### Supplied material ###
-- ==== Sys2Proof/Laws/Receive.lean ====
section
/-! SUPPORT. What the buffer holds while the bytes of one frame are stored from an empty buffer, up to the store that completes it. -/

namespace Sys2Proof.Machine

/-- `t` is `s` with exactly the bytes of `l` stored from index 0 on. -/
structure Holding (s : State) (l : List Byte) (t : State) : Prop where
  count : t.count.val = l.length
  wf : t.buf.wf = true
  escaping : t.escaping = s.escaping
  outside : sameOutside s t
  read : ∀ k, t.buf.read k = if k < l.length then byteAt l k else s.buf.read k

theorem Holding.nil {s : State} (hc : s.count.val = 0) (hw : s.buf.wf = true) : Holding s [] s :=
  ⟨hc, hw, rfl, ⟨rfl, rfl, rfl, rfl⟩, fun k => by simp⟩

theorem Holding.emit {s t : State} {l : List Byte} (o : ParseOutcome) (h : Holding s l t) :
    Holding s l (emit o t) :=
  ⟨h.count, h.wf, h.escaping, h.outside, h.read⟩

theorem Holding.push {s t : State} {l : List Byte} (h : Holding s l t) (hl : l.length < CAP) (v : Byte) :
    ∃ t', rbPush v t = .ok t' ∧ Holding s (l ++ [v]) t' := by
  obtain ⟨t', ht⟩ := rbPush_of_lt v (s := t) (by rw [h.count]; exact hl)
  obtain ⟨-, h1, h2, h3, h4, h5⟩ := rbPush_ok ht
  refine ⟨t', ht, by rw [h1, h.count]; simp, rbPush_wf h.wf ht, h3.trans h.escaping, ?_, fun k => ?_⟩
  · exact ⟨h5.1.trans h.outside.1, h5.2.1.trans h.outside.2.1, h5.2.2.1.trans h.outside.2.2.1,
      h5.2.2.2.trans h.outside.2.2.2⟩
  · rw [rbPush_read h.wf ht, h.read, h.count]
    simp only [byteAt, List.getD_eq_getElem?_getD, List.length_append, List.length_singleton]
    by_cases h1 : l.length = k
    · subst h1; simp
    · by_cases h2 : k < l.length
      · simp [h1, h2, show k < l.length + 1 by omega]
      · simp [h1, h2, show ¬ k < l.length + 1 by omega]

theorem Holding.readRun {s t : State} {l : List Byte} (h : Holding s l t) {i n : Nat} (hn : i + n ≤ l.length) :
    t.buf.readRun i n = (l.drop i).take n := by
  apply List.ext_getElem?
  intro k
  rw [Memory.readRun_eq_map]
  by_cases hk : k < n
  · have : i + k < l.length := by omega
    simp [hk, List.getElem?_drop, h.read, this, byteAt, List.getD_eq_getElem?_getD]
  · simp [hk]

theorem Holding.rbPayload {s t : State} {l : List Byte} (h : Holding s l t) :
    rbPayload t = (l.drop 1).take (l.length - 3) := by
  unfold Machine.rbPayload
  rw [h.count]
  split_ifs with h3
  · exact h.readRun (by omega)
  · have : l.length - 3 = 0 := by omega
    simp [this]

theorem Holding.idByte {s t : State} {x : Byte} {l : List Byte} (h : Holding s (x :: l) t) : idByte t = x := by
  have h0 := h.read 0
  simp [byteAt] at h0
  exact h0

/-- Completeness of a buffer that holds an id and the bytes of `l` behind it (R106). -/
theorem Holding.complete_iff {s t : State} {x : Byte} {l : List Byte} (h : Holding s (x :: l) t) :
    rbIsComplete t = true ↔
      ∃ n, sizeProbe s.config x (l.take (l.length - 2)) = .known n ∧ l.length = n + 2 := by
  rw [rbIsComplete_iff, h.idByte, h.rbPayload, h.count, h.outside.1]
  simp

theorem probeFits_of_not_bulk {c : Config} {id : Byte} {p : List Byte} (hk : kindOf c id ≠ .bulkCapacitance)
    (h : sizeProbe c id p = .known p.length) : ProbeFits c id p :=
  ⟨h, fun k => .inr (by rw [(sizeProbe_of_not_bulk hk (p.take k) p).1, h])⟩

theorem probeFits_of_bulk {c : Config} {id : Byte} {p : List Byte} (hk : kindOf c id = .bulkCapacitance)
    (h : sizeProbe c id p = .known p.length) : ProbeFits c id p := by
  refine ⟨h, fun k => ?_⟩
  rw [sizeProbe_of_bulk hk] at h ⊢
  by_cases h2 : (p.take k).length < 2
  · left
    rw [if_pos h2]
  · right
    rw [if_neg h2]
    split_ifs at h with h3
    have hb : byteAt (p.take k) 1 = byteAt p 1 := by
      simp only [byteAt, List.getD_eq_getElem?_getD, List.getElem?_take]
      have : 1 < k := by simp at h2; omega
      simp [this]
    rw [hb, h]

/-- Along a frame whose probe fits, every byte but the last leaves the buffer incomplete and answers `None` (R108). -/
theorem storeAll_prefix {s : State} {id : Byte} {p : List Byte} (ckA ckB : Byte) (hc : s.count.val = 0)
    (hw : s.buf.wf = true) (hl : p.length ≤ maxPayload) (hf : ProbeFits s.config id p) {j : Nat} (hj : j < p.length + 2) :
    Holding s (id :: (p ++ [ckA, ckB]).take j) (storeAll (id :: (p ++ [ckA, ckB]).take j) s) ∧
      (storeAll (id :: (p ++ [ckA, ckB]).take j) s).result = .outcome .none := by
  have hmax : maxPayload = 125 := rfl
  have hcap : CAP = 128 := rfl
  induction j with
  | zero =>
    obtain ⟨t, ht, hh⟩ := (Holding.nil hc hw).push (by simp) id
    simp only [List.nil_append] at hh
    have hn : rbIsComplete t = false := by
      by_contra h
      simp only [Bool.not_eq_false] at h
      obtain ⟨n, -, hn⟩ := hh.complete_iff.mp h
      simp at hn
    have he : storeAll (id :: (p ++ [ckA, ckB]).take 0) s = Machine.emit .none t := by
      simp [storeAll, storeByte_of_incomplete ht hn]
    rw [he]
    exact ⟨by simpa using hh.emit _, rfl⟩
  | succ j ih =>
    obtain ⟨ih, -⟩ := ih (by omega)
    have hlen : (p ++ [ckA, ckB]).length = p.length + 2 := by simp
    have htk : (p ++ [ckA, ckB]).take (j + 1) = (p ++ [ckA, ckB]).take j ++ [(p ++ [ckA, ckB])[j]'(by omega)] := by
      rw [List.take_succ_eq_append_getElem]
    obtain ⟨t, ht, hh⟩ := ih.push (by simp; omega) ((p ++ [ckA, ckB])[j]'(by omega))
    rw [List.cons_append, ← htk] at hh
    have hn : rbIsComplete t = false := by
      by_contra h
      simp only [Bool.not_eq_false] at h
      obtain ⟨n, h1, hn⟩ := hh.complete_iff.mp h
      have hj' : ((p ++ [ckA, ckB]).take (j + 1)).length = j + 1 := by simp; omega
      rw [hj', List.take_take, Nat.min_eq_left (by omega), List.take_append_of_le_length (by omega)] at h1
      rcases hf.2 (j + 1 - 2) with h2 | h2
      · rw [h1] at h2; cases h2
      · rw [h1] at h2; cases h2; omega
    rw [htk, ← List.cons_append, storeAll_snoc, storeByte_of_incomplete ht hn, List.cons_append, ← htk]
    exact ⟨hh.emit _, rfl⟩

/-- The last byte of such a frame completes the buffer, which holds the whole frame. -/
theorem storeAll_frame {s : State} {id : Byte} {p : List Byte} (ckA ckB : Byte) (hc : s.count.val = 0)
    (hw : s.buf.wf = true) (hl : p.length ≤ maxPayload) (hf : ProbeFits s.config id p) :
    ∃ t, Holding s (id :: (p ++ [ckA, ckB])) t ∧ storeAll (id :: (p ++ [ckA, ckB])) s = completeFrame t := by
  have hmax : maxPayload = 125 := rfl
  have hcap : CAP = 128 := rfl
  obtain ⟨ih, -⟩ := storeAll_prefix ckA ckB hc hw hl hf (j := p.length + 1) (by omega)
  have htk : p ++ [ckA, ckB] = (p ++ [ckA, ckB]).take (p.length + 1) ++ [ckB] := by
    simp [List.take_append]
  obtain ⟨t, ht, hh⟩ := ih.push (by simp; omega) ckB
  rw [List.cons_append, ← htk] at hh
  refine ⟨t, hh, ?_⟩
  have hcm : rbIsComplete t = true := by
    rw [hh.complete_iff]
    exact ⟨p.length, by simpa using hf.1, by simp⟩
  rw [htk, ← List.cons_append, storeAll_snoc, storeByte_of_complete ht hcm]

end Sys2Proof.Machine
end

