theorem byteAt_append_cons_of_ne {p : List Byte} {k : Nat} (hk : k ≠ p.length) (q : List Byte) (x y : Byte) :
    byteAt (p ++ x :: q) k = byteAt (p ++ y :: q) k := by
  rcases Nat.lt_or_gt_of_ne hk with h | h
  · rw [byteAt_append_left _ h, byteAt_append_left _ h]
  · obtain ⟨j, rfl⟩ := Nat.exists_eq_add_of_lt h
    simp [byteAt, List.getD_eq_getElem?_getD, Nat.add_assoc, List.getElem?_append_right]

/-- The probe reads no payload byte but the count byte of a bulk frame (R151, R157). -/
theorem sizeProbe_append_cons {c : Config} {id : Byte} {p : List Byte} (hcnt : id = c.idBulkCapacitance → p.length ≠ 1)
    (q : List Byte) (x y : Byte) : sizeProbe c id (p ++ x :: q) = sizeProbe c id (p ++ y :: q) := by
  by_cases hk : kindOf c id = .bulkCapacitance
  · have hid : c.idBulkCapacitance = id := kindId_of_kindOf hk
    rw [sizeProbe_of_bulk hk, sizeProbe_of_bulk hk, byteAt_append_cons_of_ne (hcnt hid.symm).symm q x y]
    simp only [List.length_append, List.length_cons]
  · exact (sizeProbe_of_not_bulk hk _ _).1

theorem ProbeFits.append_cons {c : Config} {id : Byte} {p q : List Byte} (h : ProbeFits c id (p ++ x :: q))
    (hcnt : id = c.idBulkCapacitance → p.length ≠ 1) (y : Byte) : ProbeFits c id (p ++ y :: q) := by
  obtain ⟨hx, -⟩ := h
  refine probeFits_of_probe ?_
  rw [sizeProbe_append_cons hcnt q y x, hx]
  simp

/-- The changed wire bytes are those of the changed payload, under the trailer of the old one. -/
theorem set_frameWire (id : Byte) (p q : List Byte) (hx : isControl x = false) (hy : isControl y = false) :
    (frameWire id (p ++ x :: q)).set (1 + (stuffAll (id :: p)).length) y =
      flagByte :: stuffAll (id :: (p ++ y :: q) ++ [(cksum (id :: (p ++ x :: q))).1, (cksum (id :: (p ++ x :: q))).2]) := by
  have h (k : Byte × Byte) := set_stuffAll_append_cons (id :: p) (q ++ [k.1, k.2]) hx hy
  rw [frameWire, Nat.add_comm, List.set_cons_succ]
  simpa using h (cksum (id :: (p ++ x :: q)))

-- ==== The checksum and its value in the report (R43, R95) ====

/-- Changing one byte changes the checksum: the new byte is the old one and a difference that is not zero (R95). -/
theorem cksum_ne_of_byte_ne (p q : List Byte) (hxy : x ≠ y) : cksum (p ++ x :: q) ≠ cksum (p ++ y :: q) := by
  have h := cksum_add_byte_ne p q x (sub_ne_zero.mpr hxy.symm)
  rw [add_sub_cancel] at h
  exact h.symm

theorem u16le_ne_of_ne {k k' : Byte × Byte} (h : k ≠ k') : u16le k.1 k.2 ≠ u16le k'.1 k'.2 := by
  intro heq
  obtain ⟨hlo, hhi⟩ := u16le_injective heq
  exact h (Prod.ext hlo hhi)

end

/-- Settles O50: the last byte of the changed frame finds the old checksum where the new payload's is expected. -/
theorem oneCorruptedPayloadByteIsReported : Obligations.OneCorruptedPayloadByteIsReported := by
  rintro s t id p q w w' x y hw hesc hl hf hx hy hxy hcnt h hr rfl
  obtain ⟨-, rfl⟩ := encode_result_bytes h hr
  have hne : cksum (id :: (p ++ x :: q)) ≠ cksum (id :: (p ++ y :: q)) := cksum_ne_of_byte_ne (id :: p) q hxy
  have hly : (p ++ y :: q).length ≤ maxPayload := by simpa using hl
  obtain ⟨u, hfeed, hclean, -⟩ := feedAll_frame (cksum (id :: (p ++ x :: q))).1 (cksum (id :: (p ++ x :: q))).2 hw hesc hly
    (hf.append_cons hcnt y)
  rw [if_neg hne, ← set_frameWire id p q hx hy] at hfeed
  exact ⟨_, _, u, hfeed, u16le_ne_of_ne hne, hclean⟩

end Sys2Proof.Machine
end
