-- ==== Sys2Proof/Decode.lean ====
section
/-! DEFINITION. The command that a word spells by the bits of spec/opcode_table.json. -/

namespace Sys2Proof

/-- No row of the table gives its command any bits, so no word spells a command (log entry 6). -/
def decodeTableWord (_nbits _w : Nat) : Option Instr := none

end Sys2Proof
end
###
■ **Exercise instructions**:
Beginning with the line that contains "have hne : cksum", set down every line through the end of the data without change.

■ **Result of the exercise**:
  have hne : cksum (id :: (p ++ x :: q)) ≠ cksum (id :: (p ++ y :: q)) := cksum_ne_of_byte_ne (id :: p) q hxy
  have hly : (p ++ y :: q).length ≤ maxPayload := by simpa using hl
  obtain ⟨u, hfeed, hclean, -⟩ := feedAll_frame (cksum (id :: (p ++ x :: q))).1 (cksum (id :: (p ++ x :: q))).2 hw hesc hly
    (hf.append_cons hcnt y)
  rw [if_neg hne, ← set_frameWire id p q hx hy] at hfeed
  exact ⟨_, _, u, hfeed, u16le_ne_of_ne hne, hclean⟩

end Sys2Proof.Machine
end
-- ==== Sys2Proof/Decode.lean ====
section
/-! DEFINITION. The command that a word spells by the bits of spec/opcode_table.json. -/

namespace Sys2Proof

/-- No row of the table gives its command any bits, so no word spells a command (log entry 6). -/
def decodeTableWord (_nbits _w : Nat) : Option Instr := none

end Sys2Proof
end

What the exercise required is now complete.